# Ischgl-Zeblasjoch-Val Gronda-Fimberpass



## tom_b (2. Mai 2010)

Hallo,

für eine Transalp wollen wir vielleicht diesen Abschnitt einplanen (Bodenalpe usw. hatten wir schon).

Kennt jemand die technischen Daten (Hm ab Ischgl und Streckenlänge) oder ein Höhen-/streckenprofil.

Auf welcher Höhe kommt man im Vergleich zur Heidelberger Hütte auf den Fimberpass?

Vielen Dank und Grüße

Tom


----------



## RockyRider66 (2. Mai 2010)

Fimbapass liegt etwa 300hm unter der Heidelberger Hütte.
Ab da beginnt eine überwiegend zu schiebende Passage.

Hinten runter ist das Ding ein Genuss!


----------



## MTB-News.de




----------



## tom_b (2. Mai 2010)

Hallo,

ok, der Fimba ist ca. 300 hm oberhalb der Hütte, das habe ich schon im letzten Jahr "erfahren".

Hast Du eine Ahnung auf welcher Höhe der Weg vom Val Gronda auf der Weg zum Fimbapass kommt?

Grüße

Tom


----------



## trautbrg (2. Mai 2010)

Zu Deiner Frage: Auf dem Trail von Fuorcla Val Gronda runter kommt man bis auf 
ca 2400 m runter.
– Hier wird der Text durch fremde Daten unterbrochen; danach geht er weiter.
-- ==== Sys2Proof/Laws/KeptResets.lean ====
section
/-! SUPPORT. What each operation of Machine/Resets.lean keeps. -/
namespace Sys2Proof.Machine
open Sys2Proof

theorem State.warmCell_kept {s₀ : State} (s : State) (k : Nat) (hk : Kept s₀ s) : Kept s₀ (State.warmCell s k) := by
  unfold State.warmCell; grind [State.imgTable_kept, State.log_kept, State.setCell_kept, State.setValid_kept, kept_mk, kept_iff, = keptOn_iff, kept_foldl]

theorem State.warmArm_kept {s₀ : State} (s : State) (hk : Kept s₀ s) : Kept s₀ (State.warmArm s) := by
  unfold State.warmArm; grind [State.dropHbm_kept, State.log_kept, kept_mk, kept_iff, = keptOn_iff]

theorem State.reapply_kept {s₀ : State} (s : State) (hk : Kept s₀ s) : Kept s₀ (State.reapply s) := by
  unfold State.reapply; grind [State.applyPorts_kept, State.filter_kept, → State.filter_kept', State.modCore_kept, kept_mk, kept_iff, = keptOn_iff, kept_foldl]

theorem State.startWarm_kept {s₀ : State} (s : State) (cause : Nat) (hk : Kept s₀ s) : Kept s₀ (State.startWarm s cause) := by
  unfold State.startWarm; grind [State.closeAll_kept, State.filter_kept, → State.filter_kept', State.modPlinth_kept, State.modPort_kept, State.warmArm_kept, State.warmCell_kept, kept_mk, kept_iff, = keptOn_iff, kept_foldl]

theorem State.cold_kept {s₀ : State} (s : State) (hk : Kept s₀ s) : Kept s₀ (State.cold s) :=
  ⟨hk.1, fun _ => tabWf_nil 0, fun _ => (show psWf [] = true from rfl), hk.2.2.2.1, hk.2.2.2.2.1, hk.2.2.2.2.2⟩

theorem State.startModule_kept {s₀ : State} (s : State) (cause : Nat) (hk : Kept s₀ s) : Kept s₀ (State.startModule s cause) := by
  unfold State.startModule; grind [State.closeAll_kept, State.cold_kept, kept_mk, kept_iff, = keptOn_iff, Mgmt.count_fuse]

theorem State.startPower_kept {s₀ : State} (s : State) (hk : Kept s₀ s) : Kept s₀ (State.startPower s) := by
  have h := State.cold_kept s hk
  exact ⟨h.1, h.2.1, h.2.2.1, h.2.2.2.1, fun _ g => absurd g (by simp [State.startPower]), h.2.2.2.2.2⟩

end Sys2Proof.Machine
end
Das ist also gut 200 hm unter dem Fimberpaß.
Wenn Du von Ischgl starten willst und alles selbst hochradeln willst, ist es eine
strenge Tagesetappe bis ins Engadin (Zuoz).
Man kann aber sehr schön von Ischgl mit der Seilbahn hoch bis aufs Flimjoch.
Von dort über den Höhenweg Richtung Zebalsjoch (zwischendurch Trail, 
einige ordentliche Gegenanstiege). Vom Zeblasjoch kurz nach Westen runter, 
dann nach links, etwa höhe haltend noch einiges trailbar. Später zur Fuorcla
val Gronda hochschieben. Ob dort zunächst super Flow Trail, später etwas
ausgewaschen. Man kommt gut 100 hm oberhalb der Heidelberger Hütte
auf den Weg zum Fimberpaß.

Anbei das Höhenprofil. Die letzen beiden ernsthaften Zacken sind von rechts Fimberpaß und Fuorcla Val Gronda

Mehr Info auf Nachfrage.

Ciao

 Wolfgang


----------



## tom_b (2. Mai 2010)

Hi Wolfgang,

danke für die Hilfe. Wir würden dann auch ein Stück Seilbahn nehmen (wahrscheinlich bis Idalpe) und von da aus fahren. Wir wollen an dem Tag von St. Anton nach Sur en (danach über Costainas, Ulina kenne ich schon).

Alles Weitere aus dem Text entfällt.